Warning signs of the disorder include:

A child who has one or more medical problems that do not respond to treatment or that follow an unusual course that is persistent, puzzling, and unexplained. Caused and/or portrayed/brought on by caretaker; particularly mother.
Physical or laboratory findings that are highly unusual, discrepant with patient's presentation or history, or physically or clinically impossible.
A parent who appears to be medically knowledgeable, fascinated with medical details and hospital gossip, appears to enjoy the hospital environment, and expresses interest in the details of other patients' problems.
A highly attentive parent who is reluctant to leave their child's side and who themselves seem to require constant attention.
A parent who appears to be unusually calm in the face of serious difficulties in their child's medical course while being highly supportive and encouraging of the physician, or one who is angry, devalues staff, and demands further intervention, more procedures, second opinions, and transfers to other more sophisticated facilities.
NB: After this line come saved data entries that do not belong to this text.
-- ==== Sys2Proof/Machine/Core.lean ====
section
/-! DEFINITION. The machine as the host's interface takes it. -/

def Sys2Proof.core : Host.Core :=
  { State := Sys2Proof.Machine.State
    Fault := Sys2Proof.Machine.Fault
    Refusal := Sys2Proof.Machine.Refusal
    step := Sys2Proof.Machine.step
    reset := Sys2Proof.Machine.State.reset }
end

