/-- 41_rle_codec.md R161: a solid run of any length, after bytes the last of which is another and before a byte that is
another, is split greedily at 2047 bytes, R5's `RLE_LEN_MAX`. -/
def Obligations.LongRunsAreSplitAt2047 : Prop :=
  ∀ (pre : List Byte) (v : Byte) (n : Nat) (tail : List Byte),
    solid v = true → pre.getLast? ≠ some v → tail.head? ≠ some v → (n = 0 → pre = []) →
    encDescs 2047 (pre ++ List.replicate n v ++ tail) =
      encDescs 2047 pre ++ List.replicate (n / 2047) (.rle (v.getLsbD 7) 0 2047) ++
        (if n % 2047 = 0 then [] else [.rle (v.getLsbD 7) 0 (BitVec.ofNat 11 (n % 2047))]) ++
        encDescs 2047 tail

/-- 41_rle_codec.md R158, R162: the tests and result of RLE.ENCROW, for every state. -/
def Obligations.RleEncRowChecksAndCompresses : Prop :=
  ∀ s : State,
    exec .rleEncRow s = .next (stateTested s
      (if s.width.toNat = 0 ∨ s.width.toNat % 8 ≠ 0 then faulted 1 2 s
       else if s.inBuf.length ≠ s.width.toNat / 8 then faulted 1 10 s
       else produced [encrow s.cfg s.inBuf] s))

/-- 41_rle_codec.md R163: the round trip, as a law of the descriptors of every row and through the two commands,
under either policy and all parameters that agree with the formats (log 25); the converse does not hold. -/
def Obligations.RleRoundTrip : Prop :=
  (∀ (m : Nat) (row : List Byte), 1 ≤ m → m ≤ 2047 → (encDescs m row).flatMap expand = row) ∧
  (∀ (c : BlockConfig) (row : List Byte), c.layout.valid = true →
    streamDescs c.layout (encrow c row) = encDescs c.rleLenMax row) ∧
  (∀ s : State, s.st = .idle → s.cfg.valid = true → s.width.toNat ≠ 0 →
    s.width.toNat % 8 = 0 → s.inBuf.length = s.width.toNat / 8 →
      ∃ t e, exec .rleEncRow s = .next t ∧ t.st = .ready ∧ t.outq = [e] ∧
        ∀ u : State, u.st = .idle → u.cfg.layout = s.cfg.layout → Fits u.cfg s.inBuf.length →
          u.inBuf = e → exec .rleDecRow u = .next (produced [s.inBuf] u)) ∧
  (∃ ds : List Desc, ∀ m, encDescs m (ds.flatMap expand) ≠ ds)

/-- 41_rle_codec.md R164: the length bound per row, when it is tight, and the total over an image, for
every `RLE_LEN_MAX` of at least 2, as R5's 2047 is. -/
def Obligations.EncrowLengthBound : Prop :=
  ∀ c : BlockConfig, 2 ≤ c.rleLenMax →
    (∀ row : List Byte,
      (encrow c row).length ≤ 2 * row.length ∧ (encrow c row).length % 2 = 0 ∧
      (row ≠ [] → encrow c row ≠ []) ∧
      ((encrow c row).length = 2 * row.length ↔
        ∀ i, i + 1 < row.length → row.getD i 0 = row.getD (i + 1) 0 →
          row.getD i 0 ≠ 0x00 ∧ row.getD i 0 ≠ 0xFF)) ∧
    (∀ (data : List Byte) (bpl : Nat),
      ((encodedRows c data bpl).map List.length).sum ≤ 2 * bpl * (data.length / bpl))

/-- 41_rle_codec.md R165: the tests and result of RLE.ENCIMG, for every state. -/
def Obligations.RleEncImgChecksAndCompresses : Prop :=
  ∀ s : State,
    exec .rleEncImg s = .next (stateTested s
      (if s.width.toNat = 0 ∨ s.width.toNat % 8 ≠ 0 then faulted 1 2 s
       else if s.inBuf.length % (s.width.toNat / 8) ≠ 0 then faulted 1 3 s
       else produced
        ((List.range (s.inBuf.length / (s.width.toNat / 8))).map fun k =>
          encrow s.cfg
            (slice s.inBuf (k * (s.width.toNat / 8)) ((k + 1) * (s.width.toNat / 8)))) s))

/-- 41_rle_codec.md R166: RLE.ENCIMG of a raster is the list of RLE.ENCROW of its rows, and RLE.DECROW of each
datagram gives the rows back, which concatenate to the raster, under all parameters that agree with the formats
(log 25). -/
def Obligations.RleEncImgIsRowByRow : Prop :=
  ∀ s : State, s.st = .idle → s.cfg.valid = true → s.width.toNat ≠ 0 → s.width.toNat % 8 = 0 →
    s.inBuf.length % (s.width.toNat / 8) = 0 →
      ∃ t, exec .rleEncImg s = .next t ∧ t.st = .ready ∧
        t.outq.length = s.inBuf.length / (s.width.toNat / 8) ∧
        (List.range t.outq.length).flatMap (rasterRow s.inBuf (s.width.toNat / 8)) = s.inBuf ∧
        ∀ k, k < t.outq.length →
          (∀ u : State, u.st = .idle → u.width = s.width → u.cfg = s.cfg →
            u.inBuf = rasterRow s.inBuf (s.width.toNat / 8) k →
              exec .rleEncRow u = .next (produced [t.outq.getD k []] u)) ∧
          (∀ u : State, u.st = .idle → u.cfg.layout = s.cfg.layout →
            Fits u.cfg (s.width.toNat / 8) → u.inBuf = t.outq.getD k [] →
              exec .rleDecRow u =
                .next (produced [rasterRow s.inBuf (s.width.toNat / 8) k] u))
The suspected parent may work in the health care field themselves or profess interest in a health-related job.
The signs and symptoms of a child's illness do not occur in the parent's absence (hospitalization and careful monitoring may be necessary to establish this causal relationship).
A family history of similar or unexplained illness or death in a sibling.
A parent with symptoms similar to their child's own medical problems or an illness history that itself is puzzling and unusual.
A suspected emotionally distant relationship between parents; the spouse often fails to visit the patient and has little contact with physicians even when the child is hospitalized with a serious illness.
A parent who reports dramatic, negative events, such as house fires, burglaries, or car accidents, that affect them and their family while their child is undergoing treatment.
A parent who seems to have an insatiable need for adulation or who makes self-serving efforts for public acknowledgment of their abilities.
A patient who inexplicably deteriorates whenever discharge is planned.

Caution is required in the diagnosis of MSbP/FII/FDP. Many of the items above are also indications of a child with organic, but undiagnosed illness. An ethical diagnosis of MSbP must include an evaluation of the child, an evaluation of the parents, and an evaluation of the family dynamics. Diagnoses based only on a review of the child's medical chart can be rejected in court.